Until 2018, all futures and options contracts were settled in cash. In this settlement, the buyer or seller had to settle their position in cash without actually taking the delivery of the underlying security on the expiry of the contract. However, as per the SEBI circular dated April 11, 2018, physical settlement is compulsory if a trader holds stock futures & options contracts that are eligible for physical delivery upon expiry.
What is physical settlement?
Before we move further, let’s first understand what physical settlement is. A physical settlement means on the expiry of futures & options contract, actual physical delivery of stocks or commodities should be made in your Demat account instead of cash settlement. For instance, if you had sold XX company’s futures and have not rolled over or closed your position till the expiry date, then you will have to mandatorily give physical delivery of shares. On the other hand, if you had bought the future and not changed your position till expiry, then you will have to take the physical delivery of shares in your Demat account by paying the full value of the contract.
This physical delivery settlement process is carried out for all the stock derivatives (futures and options). However, index options such as NIFTY, FINNIFTY, and BANK NIFTY are settled on a cash basis only.
Following positions will be marked for physical settlement:
1. Futures
All stock futures positions that are open at the end of the expiry day will have to be compulsorily physically settled.

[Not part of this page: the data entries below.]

/-- A matrix instruction that names a tensor, at issue, in the order of R198; the range of an `MMA`'s scratchpad operand is
that of the bank's depth as it stands at issue, and is tested again at acceptance (log 80). -/
def matrixTensorEff (c : Ctx) (s : State) : Eff :=
  let e := (launchOf s c.wp).tensor c.w.c.toNat
  let f := tnFmt e
  let o := c.origin
  let load := c.op ≠ 0xA2
  let depth := if c.op = 0xA0 then mldbDepth c.w
    else ((lookup c.w.sop.toNat (matrixView s (partOfWarp c.key) (c.wp.gang.getD 0)).banks).map (·.depth)).getD 0
  let rows := if c.op = 0xA0 then 128 else mmCount c.w
  if !tnUsable e then tensorCause c
  else if load && pairSlots f = 0 then Eff.cause 9 c.op c.act
  else if c.op = 0xA0 ∧ 128 * pairSlots f < mldbDepth c.w then Eff.cause 9 c.op c.act
  else if load && decide (o.getD 0 0 % 128 ≠ 0) then Eff.cause 9 c.op c.act
  else if c.op = 0xA2 ∧ tnAuto e ∧ o.getD 0 0 % (if tnSgran e = 1 then 32 else 128) ≠ 0 then Eff.cause 9 c.op c.act
  else if load && c.w.sx && decide (o.getD 2 0 % 16 ≠ 0) then Eff.cause 6 c.op c.act
  else if load && c.w.sx && !spdFits e o depth rows (scratchOf s c.key c.wp).2 then Eff.cause 5 c.op c.act
  else if !(load && c.w.sx) && tnVault e && !vaultOk s (spaceOf (launchOf s c.wp)).rhnd (tnBase e) (c.op = 0xA2) then
    { faults := [vaultFault (tnBase e) (c.op = 0xA2) .M] }
  else
    { term := some { c.pend with
        addr := o.mapIdx (fun i x => (i, x)),
        b := (List.range 4).map (fun i => (i, BitVec.ofNat 128 (fld e (128 * i) 128))) } }

/-- A matrix instruction at issue (R183, R198). -/
def matrixEff (c : Ctx) (s : State) : Eff :=
  if c.act.isEmpty then { term := if c.full.isEmpty then some c.pend else none }
  else if matrixBound c then Eff.cause 5 c.op c.act
  else if c.op ≤ 0xA2 then matrixTensorEff c s
  else { term := some c.pend }

/-- MLDB (R200). -/
def execMldb (w : Word) (s : State) : Host.Outcome State Fault Refusal := simtR 0xA0 w matrixEff s
/-- MMA (R201). -/
def execMma (w : Word) (s : State) : Host.Outcome State Fault Refusal := simtR 0xA1 w matrixEff s
/-- MDRN (R202). -/
def execMdrn (w : Word) (s : State) : Host.Outcome State Fault Refusal := simtR 0xA2 w matrixEff s
/-- MCLR.F64 and MCLR.S64 (R202). -/
def execMclr (w : Word) (s : State) : Host.Outcome State Fault Refusal := simtR 0xA3 w matrixEff s
/-- MCLR.BANK (R202). -/
def execMclrBank (w : Word) (s : State) : Host.Outcome State Fault Refusal := simtR 0xA3 w matrixEff s
/-- MCOR (R203). -/
def execMcor (w : Word) (s : State) : Host.Outcome State Fault Refusal := simtR 0xA4 w matrixEff s
/-- MSTAT (R204). -/
def execMstat (w : Word) (s : State) : Host.Outcome State Fault Refusal := simtR 0xA5 w matrixEff s

/-! ## Acceptance (R183, R198) -/

/-- The instruction goes to the queue: all but MSTAT, where a lane is active (R183, R204). -/
def matrixQueued (p : Pending) : Bool := 0xA0 ≤ p.op && p.op ≤ 0xA4 && !p.lanes.isEmpty

/-- The tensor entry an instruction read at issue (R78). -/
def Pending.entry (p : Pending) : TEntry :=
  BitVec.ofNat 512 ((List.range 4).foldr (fun i x => (lookupD i 0 p.b).toNat + 2 ^ 128 * x) 0)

– Long futures position will result in buying (receiving) the shares
– Short futures position will result in selling (delivering) of the shares
2. Options
In-the-money (ITM) Options Contracts | Bought/Sold a Call/Put Option & Carried the Position Till Expiry | Buy (Receive)/Sell (Deliver) the Stock |
Long Call | Bought a call option | Buy stock by paying the full value |
Short Call | Sold a call option | Sell stock by delivering the agreed quantity of shares at an agreed price |
Long Put | Bought a put option | Sell stock by delivering the agreed quantity of shares at an agreed price |
Short Put | Sold a put option | Buy stock by paying the full value |
Note: For Options Contracts, monthly expiry is considered to carry out the physical delivery settlement process.

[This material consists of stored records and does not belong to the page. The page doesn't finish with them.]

/-- What the run gives where an instruction at `off` is illegal: a register-bound cause at a lower offset, else the
illegal-instruction trap (R100, R363); no marker is decoded then, so the lanes would go on at the run's own address
(log 72). -/
def illegalAt (addr off : Nat) (early : Option Cause) : Fetched :=
  match early with
  | some c => if c.code = 4 then .early c addr else .illegal off
  | none => .illegal off

/-- The run from address `a` on: `n` instructions may still come; what has been read and written, and the early cause met
(R91, R100, R363). -/
def scanRun (s : State) (core asn : Nat) (wp : Warp) (addr : Nat) (lanes : BitVec 32) :
    Nat → Nat → List (Nat × BitVec 128) → List RegId → List RegId → Option Cause → Fetched
  | 0, a, _, _, _, early => illegalAt addr (a - addr) early
  | n + 1, a, words, reads, writes, early =>
    let off := a - addr
    if a < wp.hdrAt + 64 ∨ wp.hdrAt + hdrCodelen wp.hdr < a + 8 then illegalAt addr off early
    else
      match codeAt s core asn a with
      | none => .miss (a / 128)
      | some x =>
        match splitWord x, decodeSimt x with
        | some (op, w), some _ =>
          let len := w.len.bytes
          if 32 < a % 32 + len ∨ wp.hdrAt + hdrCodelen wp.hdr < a + len ∨ wordForbidden wp op w ∨
              breaksOnce op w words.isEmpty reads writes then illegalAt addr off early
          else
            let early := firstEarly early (earlyCause wp addr off lanes op w)
            let words := words ++ [(off, x)]
            if w.mark then (match early with | some c => .early c (normLpc (a + len)) | none => .ready words)
            else
              scanRun s core asn wp addr lanes n (normLpc (a + len)) words (reads ++ keptRegs (readsOf op w))
                (writes ++ keptRegs (writesOf op w)) early
        | _, _ => illegalAt addr off early

/-- The issue address of a warp in a clock: the least lpc of its Ready lanes, those released in the clock itself left out
(R254, R255). -/
def Warp.issueAddr (clock : Nat) (w : Warp) : Option Nat :=
  (w.lanes.filter (Lane.mayGo clock)).foldl (fun b l =>
    match b with | some a => some (min a l.lpc) | none => some l.lpc) none

/-- The lanes that take part in a run that begins in a clock at an address (R254, R255). -/
def Warp.runLanes (clock : Nat) (w : Warp) (a : Nat) : BitVec 32 :=
  maskOf (allLanes.filter (fun i => (w.lane i).mayGo clock && decide ((w.lane i).lpc = a)))

/-- The next run of warp `k` (R82, R91). -/
def fetchRun (s : State) (k : Nat) (wp : Warp) : Fetched :=
  match wp.issueAddr s.clock with
  | none => .illegal 0
  | some a =>
    let lanes := wp.runLanes s.clock a
    if a % 4 ≠ 0 then .early { off := 0, code := 6, detail := 0, lanes := lanes, tdst := 0x1000 } a
    else scanRun s (coreOfWarp k) (launchOf s wp).asn wp a lanes 24 a [] [] [] none

/-- The address after a run's marker (R90, R97). -/
def Run.after (r : Run) : Nat :=
  match r.words.getLast? with
  | none => r.addr
  | some x =>
    normLpc (r.addr + x.1 + (match splitWord x.2 with | some (_, w) => w.len.bytes | none => 8))

/-! ## Causes taken to the handler or to firmware (R361, R367, R369) -/

/-- A handler cause: the handler is entered; in the handler, or with TRAPH 0, the launch is killed. The run, if any, is
abandoned or has committed already (R361, R365, R367). -/
def enterCause (k : Nat) (c : Cause) (addr : Nat) (lanes : BitVec 32) (after : Nat) (post : Bool) (s : State) : State :=
  match lookup k s.warps with
  | none => s
  | some w =>
    let drop := modWarp k (fun w => { w with run := none })
    if w.handler.isSome then killLaunch w.launch 0x21 (itemOf s w) (0x100 + c.code) (drop s)
    else if hdrTraph w.hdr = 0 then killLaunch w.launch 0x21 (itemOf s w) c.code (drop s)
    else modWarp k (trapEnter s.clock c addr lanes after post) s

/-! ## Beginning a run (R254, R260, R261) -/

/-- The warp may begin a run in this clock: it is Ready or has only its lines to wait for (R255, R256). -/
def mayIssue (s : State) (x : Nat × Warp) : Bool :=
  x.2.run.isNone && x.2.lanes.any (Lane.mayGo s.clock) && !x.2.stopping && x.2.faultWait.isEmpty &&
  (x.2.post.isEmpty || x.2.handler.isSome) && !mcorPending s x.1 &&
  (match lookup x.2.launch s.launches with | some l => l.kill.isNone | none => false) &&
  (match x.2.gang with
   | none => true
   | some g => match lookup g s.gangs with | some y => decide (y.state = .placed) && !y.rolling | none => false)

/-- The warps of a partition that may begin a run, with what fetching gives. -/
def issuers (s : State) (part : Nat) : List (Nat × Warp × Fetched) :=
  ((s.warps.filter (fun x => partOfWarp x.1 = part)).filter (mayIssue s)).map (fun x => (x.1, x.2, fetchRun s x.1 x.2))

def Fetched.missed : Fetched → Bool
  | .miss _ => true
  | _ => false

/-- A fetch miss asked of the die's fetch agent (R105). -/
def askLine (s : State) (x : Nat × Warp × Fetched) : State :=
  match x.2.2 with
  | .miss ln =>
    let key := (dieOfCore (coreOfWarp x.1), (launchOf s x.2.1).asn, ln)
    if s.fetches.contains key then s else { s with fetches := s.fetches ++ [key] }
  | _ => s

/-- Earlier in the order of step 2 of R261: ready-since, then context number. -/
def readyBefore (x y : Nat × Warp × Fetched) : Bool :=
  decide (x.2.1.readySince < y.2.1.readySince ∨ (x.2.1.readySince = y.2.1.readySince ∧ x.1 < y.1))

/-- The first of a class in the order of R261. -/
def firstOf (cls : Nat) (l : List (Nat × Warp × Fetched)) : Option (Nat × Warp × Fetched) :=
  (l.filter (fun x => x.2.1.cls = cls)).foldl (fun b x =>
    match b with | none => some x | some y => if readyBefore x y then some x else some y) none

/-- The warp the partition chooses: the lowest class whose count stands at 64, else the highest class (R261). -/
def chooseWarp (counts : List (Nat × Nat)) (l : List (Nat × Warp × Fetched)) : Option (Nat × Warp × Fetched) :=
  let has := fun (c : Nat) => l.any (fun x => x.2.1.cls = c)
  match (List.range 8).find? (fun c => has c && decide (64 ≤ lookupD c 0 counts)) with
  | some c => firstOf c l
  | none =>
    match (List.range 8).reverse.find? has with
    | some c => firstOf c l
    | none => none

/-- The counts after a run of class `c` begins (R261). -/
def countRun (c : Nat) (l : List (Nat × Warp × Fetched)) (counts : List (Nat × Nat)) : List (Nat × Nat) :=
  (List.range 8).foldl (fun m d =>
    if d = c then put d 0 m
    else if d < c ∧ l.any (fun x => x.2.1.cls = d) then put d (min 64 (lookupD d 0 m + 1)) m
    else m) counts

/-- The chosen warp begins its run, or meets what its decoding found (R100, R361). -/
def beginRun (x : Nat × Warp × Fetched) (s : State) : State :=
  let (k, w, f) := x
  let a := (w.issueAddr s.clock).getD 0
  let lanes := w.runLanes s.clock a
  match f with
  | .ready words => modWarp k (fun w => { w with run := some { addr := a, lanes := lanes, words := words } }) s
  | .illegal off =>
    killLaunch w.launch 0x21 (itemOf s w) 0x10 (modWarp k (fun w => { w with toff := BitVec.ofNat 32 off }) s)
  | .early c after => enterCause k c a lanes after false s
  | .miss _ => s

Computation of value of the physical delivery settlement
Knowing how to calculate the settlement value for physical delivery is of utmost importance. Read on to know the computation for futures and options.
1. For Futures Contracts
The final settlement price of the contract will be the delivery settlement value. For example, consider you hold a long futures position of 1 lot of 200 shares of XYZ company till the expiry at ₹ 2000 each (as on the contract date). Then the settlement value will be ₹ 4,00,000 (2000 * 200) . In this case, to physically settle the shares you need to buy the stock by paying the total settlement value i.e. ₹ 4,00,000.
2. For Options Contracts
It will be calculated as below:
Strike prices of the options contracts * Quantity
Let’s understand this better with an example. You hold a short call options position of 1 lot of 250 shares of XYZ company till the expiry at ₹ 1800 each (This price is as on the date you entered into the contract and is known as the strike price). Then the settlement price will be ₹ 4,50,000 (1800*250). In this case, if the underlying price of XYZ company is ₹ 2000 then your contract is in In-the-money Position. Now, to physically settle the shares you need to have 250 shares in your Demat account against which you will receive ₹ 4,50,000 (1800*250) by the exchange.

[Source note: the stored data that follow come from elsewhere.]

-- ==== Sys2Proof/Machine/Alloc.lean ====
section
/-! DEFINITION. What a core has and what is free: contexts, registers, scratchpad, tags, barriers, rows and banks (R8, R11,
R42, R54, R286, R326), placing a gang (R251, R326) and forming a loose warp (R284). -/

namespace Sys2Proof.Machine

/-! ## What is taken -/

/-- Address of a launch's kernel header (R315). -/
def Launch.hdrAt (l : Launch) : Nat := 128 * fld l.pkt 64 50

/-- Registers a warp takes: 32 lanes of those its header declares (R11). -/
def warpRegs (h : BitVec 512) : Nat := 32 * hdrRegs h

/-- The reserve contexts of a core: launch, header, context and slice line (R286). -/
def reservesOn (s : State) (core : Nat) : List (Nat × BitVec 512 × Nat × Nat) :=
  s.launches.flatMap (fun l =>
    (lookupD core [] l.2.reserves).map (fun r => (l.1, l.2.hdr, r.1, r.2)))

/-- The warps of a partition that hold ordinary contexts. -/
def plainWarps (s : State) (part : Nat) : List (Nat × Warp) :=
  s.warps.filter (fun x => partOfWarp x.1 = part ∧ !x.2.reserve)

/-- The warps whose second copy, in paired mode, runs on a partition (R390). -/
def pairedOn (s : State) (part : Nat) : List (Nat × Warp) :=
  s.warps.filter (fun x => x.2.gang.isSome && hdrPair x.2.hdr && decide (partOfWarp x.1 ^^^ 1 = part))

/-- Contexts of a partition that are free (R8, R286). -/
def freeContexts (s : State) (part : Nat) : Nat :=
  16 - (plainWarps s part).length - (pairedOn s part).length -
    ((reservesOn s (part / 4)).filter (fun r => partOfWarp r.2.2.1 = part)).length

/-- Registers of a partition that are free (R11). -/
def freeRegs (s : State) (part : Nat) : Nat :=
  32768 - ((plainWarps s part).map (fun x => warpRegs x.2.hdr)).sum - ((pairedOn s part).map (fun x => warpRegs x.2.hdr)).sum -
    (((reservesOn s (part / 4)).filter (fun r => partOfWarp r.2.2.1 = part)).map (fun r => warpRegs r.2.1)).sum

/-- Context keys of a partition that no warp and no reserve holds, ascending. -/
def openKeys (s : State) (part : Nat) : List Nat :=
  ((List.range 16).map (fun c => part * 16 + c)).filter (contextFree s)

/-- Gangs on a core. -/
def gangsOn (s : State) (core : Nat) : List (Nat × Gang) := s.gangs.filter (fun g => g.2.core = core)

/-- Scratchpad lines of a core that are taken: first line and count (R42). -/
def takenLines (s : State) (core : Nat) : List (Nat × Nat) :=
  (gangsOn s core).map (fun g => (g.2.scrAt, hdrScrl g.2.hdr)) ++
  ((s.warps.filter (fun x => coreOfWarp x.1 = core ∧ x.2.gang.isNone ∧ !x.2.reserve)).map (fun x => (x.2.sliceAt, 32))) ++
  (reservesOn s core).map (fun r => (r.2.2.2, 32))

/-- The lowest free range of `n` lines among those taken (R42). -/
def findLines (taken : List (Nat × Nat)) (n : Nat) : Option Nat :=
  if n = 0 then some 0
  else
    (0 :: taken.map (fun t => t.1 + t.2)).foldl (fun best a =>
      if a + n ≤ 4096 ∧ taken.all (fun t => decide (a + n ≤ t.1 ∨ t.1 + t.2 ≤ a ∨ t.2 = 0)) then
        (match best with | some b => if a < b then some a else best | none => some a)
      else best) none

/-- `count` ranges of `n` lines, each the lowest that is free then. -/
def findRanges (n : Nat) : Nat → List (Nat × Nat) → Option (List Nat)
  | 0, _ => some []
  | k + 1, taken =>
    match findLines taken n with
    | none => none
    | some a =>
      match findRanges n k ((a, n) :: taken) with
      | none => none
      | some l => some (a :: l)

/-! ## What a gang needs (R326) -/

/-- Warps of a gang of `n` on partition `p` of its core, the second copies of paired mode included (R251, R390). -/
def warpsOnPart (h : BitVec 512) (n p : Nat) : Nat :=
  let own := fun (q : Nat) => ((List.range n).filter (fun w => w % 4 = q)).length
  own p + (if hdrPair h then own (p ^^^ 1) else 0)

/-- The range for the gang and the slices of the reserves set aside with it. -/
def gangRanges (s : State) (core : Nat) (l : Launch) (h : BitVec 512) : Option (Nat × List Nat) :=
  match findLines (takenLines s core) (hdrScrl h) with
  | none => none
  | some a =>
    (findRanges 32 (if hasReserves l core then 0 else 4 * hdrRsv l.hdr) ((a, hdrScrl h) :: takenLines s core)).map
      (fun r => (a, r))

/-- Banks and rows that the gangs of a partition hold (R181). -/
def banksUsed (s : State) (part : Nat) : Nat :=
  (((gangsOn s (part / 4)).filter (fun g => decide (0 < warpsOnPart g.2.hdr g.2.warps (part % 4)))).map (fun g => hdrBanks g.2.hdr)).sum
def rowsUsed (s : State) (part : Nat) : Nat :=
  (((gangsOn s (part / 4)).filter (fun g => decide (0 < warpsOnPart g.2.hdr g.2.warps (part % 4)))).map (fun g => hdrRows g.2.hdr)).sum

/-- Bytes of one shadow of a gang (R387). -/
def shadowBytes (h : BitVec 512) (n : Nat) : Nat :=
  n * (hdrRegs h * 128 + 640 + hdrPpt h * 1280) + hdrScrl h * 128 + hdrScrl h / 8

/-- Room left in the save pool (R379). -/
def poolRoom (s : State) : Nat :=
  match s.savePool with
  | some p => p.2 - s.poolUsed
  | none => 0

/-- The save pool has room for the two shadows of a new gang of `n` warps; a gang that comes back has the room of its own
(R387). -/
def shadowsFit (s : State) (h : BitVec 512) (n : Nat) (back : Bool) : Bool :=
  back || !hdrRb h || decide (2 * shadowBytes h n ≤ poolRoom s)

/-- A core fits a gang of a launch, new or coming `back` from the save pool (R326, R387, R392). -/
def coreFits (s : State) (core : Nat) (l : Launch) (h : BitVec 512) (n : Nat) (back : Bool) : Bool :=
  let rsv := if hasReserves l core then 0 else hdrRsv l.hdr
  !s.coresOut.contains core && !s.scanning.contains core &&
  (List.range 4).all (fun p =>
    let need := warpsOnPart h n p
    let part := core * 4 + p
    decide (need + rsv ≤ freeContexts s part) &&
    decide (need * warpRegs h + rsv * warpRegs l.hdr ≤ freeRegs s part) &&
    (need = 0 || (decide (banksUsed s part + hdrBanks h ≤ 4) && decide (rowsUsed s part + hdrRows h ≤ 128)))) &&
  (gangRanges s core l h).isSome &&
  decide (((gangsOn s core).map (fun g => hdrTags g.2.hdr)).sum + hdrTags h ≤ 64) &&
  decide (((gangsOn s core).map (fun g => hdrBars g.2.hdr)).sum + hdrBars h ≤ 16) &&
  shadowsFit s h n back

/-- A gang of the launch fits an empty core (R11, R42, R286). -/
def placeable (h : BitVec 512) (n : Nat) : Bool :=
  (List.range 4).all (fun p =>
    decide (warpsOnPart h n p + hdrRsv h ≤ 16) && decide ((warpsOnPart h n p + hdrRsv h) * warpRegs h ≤ 32768)) &&
  decide (hdrScrl h * 128 + 16384 * hdrRsv h ≤ 524288)

/-! ## Placing (R42, R181, R185, R251, R272, R286) -/

/-- The launch's reserves set aside on a core, each partition's from its highest free contexts. -/
def setReserves (core l : Nat) (slices : List Nat) (s : State) : State :=
  match lookup l s.launches with
  | none => s
  | some x =>
    if hasReserves x core then s
    else
      let n := hdrRsv x.hdr
      let keys := (List.range 4).flatMap (fun p => ((openKeys s (core * 4 + p)).reverse.take n))
      modLaunch l (fun x => { x with reserves := put core (keys.zip slices) x.reserves }) s

/-- Unowned kept banks of a partition discarded, oldest first, until `need` physical banks are free (R185). -/
def dropKept (part need : Nat) (s : State) : State :=
  modPart part (fun p => { p with kept := p.kept.drop (p.kept.length - (4 - banksUsed s part - need)) }) s

/-- A freshly formed warp: every lane Ready at the entry, every register zero (R251). -/
def newWarp (launch : Nat) (hdrAt : Nat) (hdr : BitVec 512) (cls clock : Nat) : Warp :=
  { launch := launch, gang := none, hdrAt := hdrAt, hdr := hdr, cls := cls,
    lanes := List.replicate 32 { lpc := normLpc (hdrAt + hdrEntry hdr) }, readySince := clock }

/-- A stretch of a core's scratchpad as placement leaves it: empty and zero (R42). -/
def clearLines (lo n : Nat) (s : State) : State :=
  { s with scr := s.scr.clear (lo * 128) ((lo + n) * 128), scrFull := s.scrFull.filter (fun l => !decide (lo ≤ l ∧ l < lo + n)) }

/-- Warp `w` of a gang put in the lowest free context of its partition. -/
def placeWarpOf (core g : Nat) (s : State) (w : Nat × Warp) : State :=
  match openKeys s (core * 4 + w.1 % 4) with
  | [] => s
  | k :: _ => { s with warps := put k { w.2 with gang := some g, num := w.1 } s.warps }

/-- A gang put on a core that fits it; its warps as given, by number (R251, R326). The gang's key is given. -/
def placeOn (core g : Nat) (x : Gang) (warps : List (Nat × Warp)) (s : State) : State :=
  match lookup x.launch s.launches with
  | none => s
  | some l =>
    match gangRanges s core l x.hdr with
    | none => s
    | some (a, slices) =>
      let s := setReserves core x.launch slices s
      let s := (List.range 4).foldl (fun s p =>
        if warpsOnPart x.hdr x.warps p = 0 then s else dropKept (core * 4 + p) (hdrBanks x.hdr) s) s
      let s := { s with gangs := put g { x with core := core, scrAt := a, state := .placed } s.gangs,
                        poolUsed := if hdrRb x.hdr then s.poolUsed + 2 * shadowBytes x.hdr x.warps else s.poolUsed }
      let s := clearLines (core * 4096 + a) (hdrScrl x.hdr) s
      acquireCore core (warps.foldl (placeWarpOf core g) s)

/-- The barriers and tags of a gang at placement (R272, R53). -/
def freshBarriers (h : BitVec 512) (n : Nat) : List (Nat × Barrier) :=
  (List.range (hdrBars h)).map (fun b => (b, { expect := n }))
def freshTags (h : BitVec 512) : List (Nat × TagState) := (List.range (hdrTags h)).map (fun t => (t, .free))

/-- A new gang placed on a core, with its first shadow where rollback is enabled (R251, R387). -/
def placeNew (core : Nat) (x : Gang) (s : State) : State :=
  let g := s.nextGang
  let w := newWarp x.launch x.hdrAt x.hdr x.cls s.clock
  let s := { s with nextGang := g + 1 }
  let x := { x with barriers := freshBarriers x.hdr x.warps, tags := freshTags x.hdr }
  takeShadow g (placeOn core g x ((List.range x.warps).map (fun i => (i, w))) s)

/-! ## Loose warps (R284) -/

/-- A free context for a loose warp of a launch on a core: its key, its slice and whether it is a reserve (R284, R42). Which
free context of the partition, and which of several free reserves, is the model's choice: the lowest context, and the first
reserve listed (log 75). -/
def looseContext (s : State) (core l : Nat) : Option (Nat × Nat × Bool) :=
  match lookup l s.launches with
  | none => none
  | some x =>
    let parts := ((List.range 4).map (fun p => core * 4 + p)).filter (fun p =>
      decide (0 < freeContexts s p) && decide (warpRegs x.hdr ≤ freeRegs s p) && !(openKeys s p).isEmpty)
    let best := parts.foldl (fun (b : Option Nat) p =>
      match b with
      | none => some p
      | some q => if freeContexts s q < freeContexts s p then some p else b) none
    match best, findLines (takenLines s core) 32 with
    | some p, some a => (openKeys s p).head?.map (fun k => (k, a, false))
    | _, _ =>
      ((lookupD core [] x.reserves).find? (fun r => (lookup r.1 s.warps).isNone)).map (fun r => (r.1, r.2, true))

end Sys2Proof.Machine
end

What is the timeline for a physical settlement?
How will your margin requirements change for physical delivery settlement?
For Futures and ITM Short (Call & Put) Options Positions
On the expiry day, the margin requirement for these positions will increase to 40% of the contract value or SPAN + Exposure, whichever is higher.
For ITM Long (Call & Put) Options Positions
As per the exchange circular, the margin required for all the existing long ITM positions will start increasing 4 days before the expiry date (i.e. last Thursday of every month) in a staggered manner as mentioned below.
Day | Margin Applicable |
Expiry Day – 4 (Friday End Of The Day) | 10% of the delivery margin computed |
Expiry Day – 3 (Monday End Of The Day) | 25% of the delivery margin computed |
Expiry Day – 2 (Tuesday End Of The Day) | 45% of the delivery margin computed |
Expiry Day – 1 (Wednesday End Of The Day) | 70% of the delivery margin computed |
What will happen in case of failure to deliver the securities/insufficient funds in a physical settlement?
– In case of short delivery under the physical settlement – The shares will undergo an auction and a penalty will be imposed
– In case of insufficient funds – A margin shortfall penalty will be levied and can trigger a risk-based square off
– In case of failure to fulfill margin requirements – A margin shortfall penalty will be charged
Conclusion
The physical delivery settlement had a significant impact on the derivatives market and helped in reducing the volatility in the market. Also, it has made maintenance of Demat accounts mandatory for the traders. Considering all of this, it is advisable for you to square off/rollover your positions before expiry to reduce a load of higher margins, penalties, maintaining sufficient balance, and price risk.